The race—one of many prominent contests around the United States whose outcomes remained in dispute long after Election Day—made for a fluid and entertaining ballot count. Cooley declared victory on election day, then saw the count seesaw for weeks (with both sides trying to work the media) as California counties sent their bags of ballots to Sacramento [pdf].

Quite a few counties, including some large ones, have still not finished their recounts, and two contests for the U.S. House of Representatives remain undecided. In the 11th District, Republican David Harmer trails Democrat Jerry McNerney by 2,474 votes, with the candidates awaiting the final count from 16,982-vote Contra Costa County. In the 20th District, a bitter race between Democrat Jim Costa and Republican Andy Vidak has the Democrat ahead by 3,033, with Fresno County's 10,202 votes yet to be counted.

As noted here a few weeks ago, these two elections are good examples of the gerrymandering weirdness that may or may not be solved by California's new districting process.

Almost exactly ten years ago to the day, Reason's Nick Gillespie, in his true identity as Mr. Mxyzptlk, dilated on the Bush/Gore Very Special Election, arguing that the disputed vote was the summation of a gnat-straining trend in reporting that characterized the 1990s:

As a decade, the still unnamed 1990s were characterized by nothing so much as high-profile controversy after controversy in which either the basic facts themselves were called into question or apparent reality was refuted by nonstop "spin." Hence, Supreme Court Justice Clarence Thomas's 1991 Senate confirmation hearings ultimately hinged on unproven (and perhaps unproveable) He Said/She Said charges every bit as unseemly as the contemporaneous Kevin Bacon movie that may have inspired the attack in the first place. Was the footage of L.A. cops beating the hell out of Rodney King an example of good police work, as the jury in the first trial, and an appalling number of regular citizens, concluded after defense attorneys broke it down for them frame by frame? Similarly, did the film of various rioters braining Reginald Denny in the mayhem that followed that verdict adequately identify the luckless trucker's assailants (juries split on this question)?

What to make of the "thermal imaging" shots from the government's assault on Waco — does the haunting infrared footage show anything conclusive, or is it simply a high-tech Rorschach test of an individual's attitude toward the government (and religious freaks)? Did L.A. cops monkey with evidence to frame O.J. Simpson for a crime he may have committed anyway?

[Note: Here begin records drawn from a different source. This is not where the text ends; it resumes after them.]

-- ==== Sys2Proof/Config.lean ====
section
/-! DEFINITION. The parameters the source leaves open (R7) and the free values of the model.
A machine carries one `Config` for its whole life; the spec's defaults are `Machine.defaultConfig`. -/

namespace Sys2Proof

/-- `REG0_WRITE` (R7, R21, D3): what a write of a non-zero value to register 0 does. -/
inductive Reg0Write where
  | discard
  | error
  deriving DecidableEq, Repr

/-- `DIV_OVERFLOW` (R7, R114, D7): what `DIV` of -2^31 by -1 does. -/
inductive DivOverflow where
  | fault
  | wrap
  | error
  deriving DecidableEq, Repr

/-- `MISALIGNED_WORD` (R7, R55, D12): what a word access at an address not divisible by 4 does. -/
inductive MisalignedWord where
  | error
  | bytewise
  deriving DecidableEq, Repr

/-- The parameters of R7 (`STDIN`, the ninth, is the state's unread input). -/
structure Config where
  /-- `MAX_STACK_HEIGHT`, the bound of invariant V8 (R36, D16). -/
  maxStackHeight : Nat
  /-- `REG0_WRITE`. -/
  reg0Write : Reg0Write
  /-- `ERROR_EXIT_CODE` (R201, D18). -/
  errorExitCode : Nat
  /-- `EOF_VALUE`, what `getc` answers at end of input (R184, D22). -/
  eofValue : Word
  /-- `DIV_OVERFLOW`. -/
  divOverflow : DivOverflow
  /-- `MISALIGNED_WORD`. -/
  misalignedWord : MisalignedWord
  /-- `STRICT_FIXED_FIELDS` (R89, D14). -/
  strictFixedFields : Bool
  /-- `TRACE_OBSERVED` (R240, D19). -/
  traceObserved : Bool
  deriving DecidableEq, Repr

/-- What R7 asks of every setting: the stack bound exceeds 4096, the error exit code is non-zero (R201)
and `EOF_VALUE` is negative as an `int` (D22). -/
abbrev Config.Legal (c : Config) : Prop :=
  4096 < c.maxStackHeight ∧ c.errorExitCode ≠ 0 ∧ c.eofValue.toInt < 0

/-- Free value: whether the trace shows the state after a `NOTR` executed while tracing is on
(R243: not determined by the source; log entry 29). -/
opaque Config.notrShowsState : Bool

/-- Free value: whether the trace shows the line of a `STRA` executed while tracing is off
(R243: not determined by the source; log entry 29). -/
opaque Config.straShowsLine : Bool

/-- Free value: whether the trace shows the state after a `STRA` executed while tracing is off
(R243: not determined by the source; log entry 29). -/
opaque Config.straShowsState : Bool

end Sys2Proof
end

What to make of the impassioned pleas by the Juice's attorneys, Barry Scheck and Peter Neufield, that the seemingly incontrovertible DNA evidence — the stuff they routinely rely on to free innocent defendants in other situations — was useless crap in this case? Was the gun pointed at Elian Gonzalez, or just at Donato Dalrymple (who technically may not have been a fisherman)? Everything solid, it seemed, dissolved into air, during the decade.

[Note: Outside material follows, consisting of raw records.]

-- ==== Sys2Proof/Machine/Syscall.lean ====
section
/-! DEFINITION. The system calls (R180 to R186), performed by the VM within the one instruction (R124, R200). The values of the C
library calls are D22's. -/

namespace Sys2Proof.Machine

open Host (Outcome)

/-- `EXIT` (R181): the normal halt; `pc` stays at the address after the `EXIT`. -/
def execExit (s : State) : Outcome State Fault Refusal := .next s.halt

/-- `PSTR` (R182): prints the string at `$a0` and sets `$v0` to the number of bytes printed; a string with no zero byte in
memory is an error halt with nothing printed (D23). -/
def execPstr (s : State) : Outcome State Fault Refusal :=
  match s.stringAt (s.getReg regA0) with
  | some bs => .next ((s.output bs).setReg regV0 (BitVec.ofNat 32 bs.length))
  | none => .next (s.raise .addressOutOfRange)

/-- `PCH` (R183): prints the low byte of `$a0` and sets `$v0` to it. -/
def execPch (s : State) : Outcome State Fault Refusal :=
  let c := byteOfWord (s.getReg regA0) 0
  .next ((s.output [c]).setReg regV0 (c.setWidth 32))

/-- `RCH` (R184): sets `$v0` to the next byte of standard input, or to `EOF_VALUE` at its end. -/
def execRch (s : State) : Outcome State Fault Refusal :=
  .next (s.consumeInput.setReg regV0 s.inputValue)

/-- `STRA` (R185). -/
def execStra (s : State) : Outcome State Fault Refusal := .next (s.setTracing true)

/-- `NOTR` (R186). -/
def execNotr (s : State) : Outcome State Fault Refusal := .next (s.setTracing false)

end Sys2Proof.Machine
end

It would be tempting to say that this Age of Uncertainty is still with us, but the big stories of the aughts have tended to contain non-negotiable facts: the 9/11 attacks, the absence of weapons of mass destruction, the first black president, and the credit unwind can all be debated as to importance, perpetrators or effects. But the basic events are pretty clear.

More on gerrymandering:

Update: Vidak has thrown in the towel. Harmer still refuses to concede, but apparently it is numerically impossible for him to win. Both the winners are incumbent Democrats, in regions that are broadly speaking about as Republican as California gets. As noted in the post linked above, the Republicans have nobody to blame but themselves, for accepting an incumbency-protection redistricting back in 2001, rather than trying to remain a competitive party. (Although Harmer might also blame American Independent Party candidate David Christensen, who took 5.2 percent of the vote on a platform of eliminating the 12th, 16th and 17th Amendments and repealing the Federal Reserve Act.)